Peterson's is an American company that has print and digital products and services, including test preparation, memory retention techniques, and financial aid and scholarship searches. Peterson's is currently headquartered in Denver, Colorado. It was formerly headquartered for many years in Lawrence Township, New Jersey.

Peterson's has negotiated contracts with the U.S. Military to offer individualized portals for enlisted Army, Navy, Marine Corps, Coast Guard, and Air Force personnel. Online test prep is available for the ASVAB and various college readiness exams.

== History ==
Peterson's was privately held until its 1995 purchase by The Thomson Corporation. It became part of Thomson Learning (spun off in 2007 as Cengage Learning).

On July 27, 2006, Peterson's was acquired by the Nelnet family of companies.
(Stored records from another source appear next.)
/-- A read of a poisoned line of a cluster store reports the error again (R281): code 0x1005, the response of the line's place. -/
def storeReport (c : Nat) (s : State) (line : Nat) : State :=
  let k := clusterAt s c
  let cl : Cl := ⟨c % 512, Nat.mod_lt _ (by decide)⟩
  let n : Fin 16384 := ⟨line % 16384, Nat.mod_lt _ (by decide)⟩
  let (sev, h, _, detail, resp) := ueTable s (if k.carried.lines.contains line then .carriedWorking cl n else .plainStore cl n)
  resp (logErr s { sev := sev, srcType := 0x40, srcInst := detail, code := 0x1005, inst := h, detail := detail })

/-- What cluster `c` reads of its store from `a` on, `n` bytes, reports the poison among it. -/
def reportPoison (s : State) (c a n : Nat) : State :=
  let lines := (List.range ((a % 64 + n + 63) / 64)).map fun j => (a / 64 + j) % 16384
  (lines.filter fun l => mget (clusterAt s c).poison false l).foldl (storeReport c) s

/-- A correctable error: corrected in line and counted; over CE_THR within 65,536 ticks its pseudo-channel is marked
(R279, R282). -/
def correctable (s : State) (l : UeLoc) (injected : Bool) : State :=
  match l with
  | .line dpa =>
    if isHbm dpa then
      let d := stackOf dpa
      let now := s.tck.devTick.toNat
      let k := stackAt s d
      let recent := ((mget k.ce [] (pcOf dpa)).filter (fun t => decide (now < t + 65536))) ++ [now]
      let s1 := logErr (bump (modStack s d fun k => { k with ce := mset k.ce [] (pcOf dpa) recent }) (pgDie d 2) 0)
        { sev := .note, srcType := 0x30, srcInst := d, code := 0x1003, inst := 0, detail := dpa, injected := injected }
      if k.ceThr < recent.length then markPc s1 d (pcOf dpa) injected else s1
    else logErr s { sev := .note, srcType := 0x30, srcInst := 0, code := 0x1001, inst := 0, detail := dpa,
                    injected := injected }
  | .generationMap h | .segmentTable h =>
    logErr s { sev := .note, srcType := 0x30, srcInst := 0x100 + h.val, code := 0x1001, inst := h.val, detail := 0,
               injected := injected }
  | .mirror c =>
    logErr s { sev := .note, srcType := 0x40, srcInst := c.val, code := 0x1001, inst := ownerOf s c.val,
               detail := c.val, injected := injected }
  | .carriedWorking c _ | .carriedCommitted c | .carriedBoth c | .plainStore c _ =>
    modCluster (logErr s { sev := .note, srcType := 0x41, srcInst := c.val, code := 0x1001, inst := ownerOf s c.val,
                           detail := c.val, injected := injected }) c.val
      fun k => { k with me := { k.me with corrected := k.me.corrected + 1 } }
  | .sprigMem c _ =>
    modCluster (logErr s { sev := .note, srcType := 0x42, srcInst := c.val, code := 0x1001, inst := ownerOf s c.val,
                           detail := c.val, injected := injected }) c.val
      fun k => { k with sprigCorrected := k.sprigCorrected + 1 }
  | .coupling c | .sparse c | .suState c =>
    modCluster (logErr s { sev := .note, srcType := 0x43, srcInst := c.val, code := 0x1001, inst := ownerOf s c.val,
                           detail := c.val, injected := injected }) c.val
      fun k => { k with su := { k.su with corrected := k.su.corrected + 1 } }

/-! ### Retirement -/

/-- One more pseudo-channel of a stack may be retired (R284): whatever the margin in effect was when it was marked. -/
def mayRetire (s : State) (k : Stack) : Bool := decide (ones64 k.retMap < retireLimit s)

/-- The number of a granule within its pseudo-channel: the addresses of one lie 16 KiB apart (R257). -/
def granuleOf (dpa : Nat) : Nat := dpa % 0x10_0000_0000 / 16384

/-- Granules `lo` to `hi` of the pseudo-channel that migrates are copied with their poison (R283). -/
def copyGranules (s : State) (d lo hi : Nat) : State :=
  modStack s d fun k =>
    let now (a : Nat) : Bool := migrates k d a && decide (lo ≤ granuleOf a ∧ granuleOf a < hi)
    { k with
      redirect := (mfilter s.mem now).foldl (fun m p => setByte m p.1 p.2) (mfilter k.redirect fun a => !(now a))
      redirectBad := (mfilter s.poison fun l => now (64 * l)).foldl (fun m p => mset m false p.1 p.2)
        (mfilter k.redirectBad fun l => !(now (64 * l))) }

/-- A step of migration on stack `d` in COPPICE (R283): the oldest marked pseudo-channel migrates; one at a time. After
its 21,457 × 128 granules the read switch is due. -/
def execPcMigrationStep (d : Die) (granules : Nat) (s : State) : Result :=
  .next <|
    let k := stackAt s d.val
    if s.tck.phase ≠ .coppice ∨ !(mayRetire s k) then s
    else
      let k1 := match k.migrating, k.marked with
        | some _, _ => k
        | none, p :: rest =>
          { k with migrating := some p, marked := rest, migPc := p, migPos := 0, redirect := [], redirectBad := [] }
        | none, [] => k
      if k1.migrating.isNone ∨ k1.switchDue then s
      else
        let pos := Nat.min (k1.migPos + granules) (21457 * 128)
        let s1 := copyGranules (modStack s d.val fun _ => k1) d.val k1.migPos pos
        touch (modStack s1 d.val fun k => { k with migPos := pos, switchDue := decide (21457 * 128 ≤ pos) }) (pgDie d.val 2)

/-- Reads go to the redirect locations from here on: what they hold stands for the pseudo-channel's addresses. -/
def switchReads (s : State) (d : Nat) : State :=
  let k := stackAt s d
  { s with
    mem := k.redirect.foldl (fun m p => setByte m p.1 p.2) (mfilter s.mem fun a => !(migrates k d a))
    poison := k.redirectBad.foldl (fun m p => mset m false p.1 p.2) (mfilter s.poison fun l => !(migrates k d (64 * l))) }

/-- The read switch (R59, R283): in the COMMIT/OPEN window reads go to the redirect locations; the channel is retired. -/
def execPcReadSwitch (d : Die) (s : State) : Result :=
  .next <|
    let k := stackAt s d.val
    match k.migrating with
    | some p =>
      if k.switchDue ∧ (s.tck.phase = .commit ∨ s.tck.phase = .openP) ∧ mayRetire s k then
        let s1 := modStack (switchReads s d.val) d.val fun k => { k with
          migrating := none, switchDue := false, redirect := [], redirectBad := [], retMap := k.retMap ||| (1 <<< p) }
        logErr (bump (recordPc s1 d.val p) (pgDie d.val 2) 5)
          { sev := .absorb, srcType := 0x30, srcInst := d.val, code := 0x1006, inst := 0, detail := p }
      else s
    | none => s

end Sys2Proof.Machine
end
Peterson's has acquired several companies in the educational space, including the Dean Vaughn Total Retention System in 2015 and the Peterson's Velocity (formerly Mind Streams) in 2016.

On December 31, 2017, Peterson's was acquired by Triangle Digital Ventures.

In 2019, Peterson's acquired B.E.S. Publishing. In 2021, Peterson's Publishing sold B.E.S. Publishing to Illinois-based publisher Sourcebooks, LLC.